Now let’s jump into the technical details, like how the V6/S6 duo is “Addressing the Programmable Imperative.”
Dear Programmable Imperative, OK, wait – sorry, that’s more marketing fluff.
Now, really, here are the technical details. Xilinx is continuing their multi-fab strategy, with the new lines being produced by UMC and Samsung. At first, it seems, Virtex-6 will be produced on UMC’s 40nm process while Spartan-6 will start on Samsung’s 45nm line. Samsung sneaked quietly into the Xilinx stable, with rumors surfacing a month or so ago that Xilinx was abandoning long-term partner UMC in favor of Samsung for their 40nm designs. These rumors turned out to be mostly false, as the two fabs are splitting the Virtex/Spartan pie. Fabrication strategy has long been a key difference between Xilinx and Altera, with Xilinx favoring a “keep your options open” multi-vendor strategy and Altera sticking steadfastly to a “bet it all on one horse” plan with key partner TSMC. The results of these contrasting approaches have varied over the years – Xilinx often having a better fallback plan if one company has difficulty or falls off the pace, and Altera recently benefiting from TSMC’s speed in bringing up the 40nm node.
Virtex-6 is based on UMC’s 40nm, 12-layer (11-metal, 1-poly) triple-oxide process. Triple oxide is a power reduction strategy first deployed in Virtex-4, where varying thicknesses of insulating gate oxide are used selectively to reduce leakage current in areas where maximum switching frequencies are not required. Spartan-6 is based on Samsung’s 45nm 9-layer dual-oxide process. Apparently Samsung (at 45nm) was ready for prime time ahead of UMC (at 40nm) so Spartan-6 is sampling now whereas Virtex-6 is set for Q2 samples. Both lines are expected to be in production by the end of 2009.

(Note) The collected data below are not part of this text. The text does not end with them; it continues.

/-- Settles O21: POP, MSTAT, the reports and the time-outs by the rules above. -/
theorem engineCommandsStartAndReport : Obligations.EngineCommandsStartAndReport := by
  refine ⟨⟨fun s e r => ⟨State.popBefore_of_no_pop, State.popBefore_empty, fun k => State.popBefore_takes,
    fun hw hp hs i => exec_matrixForms_waits hw hp hs⟩, fun s r t0 t1 => ⟨s.mstatWord r, rfl, State.mstatWord_free, fun x hx =>
      ⟨State.mstatWord_other hx, fun ho hr hc hh hw => State.mstatWord_fields hx ho hr hc hh hw⟩⟩⟩,
    fun s e st always l => ⟨⟨fun h => ?_, fun h hi => ?_⟩, fun r hi h hq => exec_completion_matrix_waits ?_, fun h => ?_,
      fun h => exec_completion_matrix_waits (by simp [h])⟩,
    fun s e t hs hn hp hq => ⟨fun h => commandPopTimeout_of_head hs hp hq (by simp [h, hn]),
      fun h => commandPopTimeout_of_head hs hp hq h⟩, fun s col hc hm => ?_⟩
  · simp only [exec_completion_collar h, Ctx.report_eq_complete]; rfl
  · simp only [exec_completion_matrix h (Ctx.mayReport_of_ne _ hi), Ctx.report_eq_complete]; rfl
  · simpa [h] using Ctx.mayReport_not hi hq
  · show execEngineCommandCompletion true s = _
    simp only [execEngineCommandCompletion, if_true, h]
  · show execCommandPopTimeout col s = _
    cases col <;> simp [execCommandPopTimeout, hc, hm]

end Sys2Proof.Machine
end

-- ==== Proofs of the matrix family: commands on regions (10 R212, R214, R216, R219, R220) ====
section
/-! PROOFS. A short command on a region of the context is its effect (`regionCmd_runs`), or is refused with NOREGION; each form is its
effect. -/

namespace Sys2Proof.Machine

/-- A status without detail is its payload above its code. -/
theorem status_payload_eq (n : Nat) : status 0 0 n = BitVec.ofNat 64 (n * 65536) := by simp [status]

section Region
variable {s u : State} {e : Eff} {r : BitVec 3} {x : Region}

/-! ### Regions of the tile -/

/-- A region of the context stands in the table of the tile. -/
theorem State.region_of_regionOf (hx : s.regionOf r = some x) : s.tile.region r.toNat = some x := by
  rw [State.regionOf] at hx
  split at hx
  next y hy => rwa [← (Option.ite_none_right_eq_some.1 hx).2]
  next => exact absurd hx (by simp)

/-- The new region that MREGION's A names. -/
def newRegion (s : State) (a : Word) : Region :=
  { owner := s.ctx.id.uid, row := bitsN a 6 0, col := bitsN a 14 8, h := bitsN a 22 16, w := bitsN a 30 24
    active := List.replicate (bitsN a 22 16 * bitsN a 30 24) {}, loading := List.replicate (bitsN a 22 16 * bitsN a 30 24) {} }

/-! ### A command that starts -/

section Start
variable (hm : s.ctx.mayStart e = true) (hb : s.mBlocked e = false) (hp : s.popBefore e = some u)
include hm hb hp

theorem regionCmd_refused {f : Region → State → Word × State} (hx : u.regionOf r = none) :
    regionCmd r e f s = .next (u.cmdDone false e (fault 0x033 0)) := by
  simp only [regionCmd, hm, hb, hp, hx]; rfl
theorem regionCmd_runs {f : Region → State → Word × State} (hx : u.regionOf r = some x) :
    regionCmd r e f s = .next ((f x u).2.cmdDone false e (f x u).1) := by
  simp only [regionCmd, hm, hb, hp, hx]; rfl

variable (hw : s.who = .cmd e)
include hw

theorem exec_mregion_cmd : exec (.mregion r) s =
    if (u.tile.region r.toNat).isSome then .next (u.cmdDone false e (fault 0x034 0))
    else if u.tile.overlaps (newRegion u e.a.val) then .next (u.cmdDone false e (fault 0x035 0))
    else .next ((u.setRegion r (some (newRegion u e.a.val))).cmdDone false e 0) := by
  show execMregion r s = _
  simp only [execMregion, hw, hm, hb, hp]; rfl
theorem exec_regionForms_refused {i : Instr} (hx : u.regionOf r = none)
    (hi : i ∈ [Instr.mfmt r, .macc r, .mswap r, .mzero r, .mdrain r, .mfree r]) :
    exec i s = .next (u.cmdDone false e (fault 0x033 0)) := by
  simp only [List.mem_cons, List.not_mem_nil, or_false] at hi
  rcases hi with rfl | rfl | rfl | rfl | rfl | rfl
  · show execMfmt r s = _
    rw [execMfmt, hw]; exact regionCmd_refused hm hb hp hx
  · show execMacc r s = _
    rw [execMacc, hw]; exact regionCmd_refused hm hb hp hx
  · show execMswap r s = _
    rw [execMswap, hw]; exact regionCmd_refused hm hb hp hx
  · show execMzero r s = _
    rw [execMzero, hw]; exact regionCmd_refused hm hb hp hx
  · show execMdrain r s = _
    rw [execMdrain, hw]; exact regionCmd_refused hm hb hp hx
  · show execMfree r s = _
    rw [execMfree, hw]; exact regionCmd_refused hm hb hp hx

/-! ### Each form on a region of the context -/

variable (hx : u.regionOf r = some x)
include hx

theorem exec_mfmt_cmd : exec (.mfmt r) s = .next ((u.setRegion r (some { x with
    afmt := some (BitVec.ofNat 4 (bitsN e.a.val 3 0)), wfmt := some (BitVec.ofNat 4 (bitsN e.a.val 7 4)) })).cmdDone false e 0) := by
  show execMfmt r s = _
  rw [execMfmt, hw]; exact regionCmd_runs hm hb hp hx
theorem exec_mswap_cmd :
    exec (.mswap r) s = .next ((u.setRegion r (some { x with active := x.loading, loading := x.active })).cmdDone false e 0) := by
  show execMswap r s = _
  rw [execMswap, hw]; exact regionCmd_runs hm hb hp hx
/-- MACC refuses DEST without a write stream of 4-byte elements. -/
theorem exec_macc_cmd : exec (.macc r) s =
    if e.a.val.getLsbD 24 && !u.ctx.streamFit (bitsN e.a.val 29 25) true 2 then .next (u.cmdDone false e (fault 0x032 0))
    else .next ((u.setRegion r (some { x with
      npass := bitsN e.a.val 7 0, first := bitsN e.a.val 13 8, nent := bitsN e.a.val 22 16, dest := e.a.val.getLsbD 24
      ostr := BitVec.ofNat 5 (bitsN e.a.val 29 25) })).cmdDone false e 0) := by
  show execMacc r s = _
  rw [execMacc, hw]
  refine (regionCmd_runs hm hb hp hx).trans ?_
  dsimp only
  split <;> rfl
theorem exec_mzero_cmd : exec (.mzero r) s = .next ((u.onTile fun t => { t with acc := t.acc.filter fun a =>
    !(entriesOf u.tile x r.toNat (bitsN e.a.val 13 8) (bitsN e.a.val 22 16) fun _ => true).contains a }).cmdDone false e 0) := by
  show execMzero r s = _
  rw [execMzero, hw]; exact regionCmd_runs hm hb hp hx
theorem exec_mfree_cmd : exec (.mfree r) s = .next ((u.onTile fun t => { t with
    regions := setV t.regions r.toNat none
    acc := t.acc.filter fun a => !(a.owner == x.owner && a.region == r.toNat) }).cmdDone false e
      (BitVec.ofNat 64 ((u.tile.acc.filter fun a => a.owner == x.owner && a.region == r.toNat).length * 65536))) := by
  have hfree : u.onTile (·.freeRegion r.toNat) = u.onTile fun t => { t with
      regions := setV t.regions r.toNat none, acc := t.acc.filter fun a => !(a.owner == x.owner && a.region == r.toNat) } := by
    simp only [State.onTile, Tile.freeRegion, State.region_of_regionOf hx]
  show execMfree r s = _
  rw [execMfree, hw, ← hfree, ← status_payload_eq]; exact regionCmd_runs hm hb hp hx

/-! ### MDRAIN (10 R219, R220) -/

variable {es : List AccEnt} (hes : entriesOf u.tile x r.toNat (bitsN e.a.val 13 8) (bitsN e.a.val 22 16) (fun _ => true) = es)
include hes

/-- The outcomes of MDRAIN: EMPTY, STREAM, CLAIM, or the release of its entries. -/
theorem exec_mdrain_cmd : exec (.mdrain r) s =
    if es.isEmpty then .next (u.cmdDone false e 11)
    else if x.dest && !u.ctx.streamFit x.ostr.toNat true 2 then .next (u.cmdDone false e (fault 0x032 0))
    else ((if x.dest then u.ctx.claimAll [x.ostr.toNat] else some u.ctx).elim (.next (u.cmdDone false e (fault 0x053 0))) fun c =>
      .next ((({ u with ctx := c }).releaseAll x r.toNat e.ser (fun a => a.count < x.npass) es).cmdDone false e
        (BitVec.ofNat 64 (es.length * 65536)))) := by
  show execMdrain r s = _
  rw [execMdrain, hw, ← status_payload_eq]
  refine (regionCmd_runs hm hb hp hx).trans ?_
  simp only [hes]
  split
  · rfl
  split
  · rfl
  cases (if x.dest then u.ctx.claimAll [x.ostr.toNat] else some u.ctx) <;> rfl
end Start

With the exception of the fabrication process, there is a lot in common between the two new families. The Virtex-6 and Spartan-6 platforms share a common architecture – right down to the LUT fabric. This is the beginning of the “grand unification” part we mentioned. For quite awhile now, FPGA vendors have been using completely different architectures for their high-end and low-end families. For example, Virtex-4 and Virtex-5 both used a 6-input look-up table (LUT) fabric, while the Spartan series through Spartan-3 were based on a 4-input LUT. The same over in Altera land where Stratix has been based on the Altera ALM (a kinda’ six-input LUT), while Cyclone retained the LUT4.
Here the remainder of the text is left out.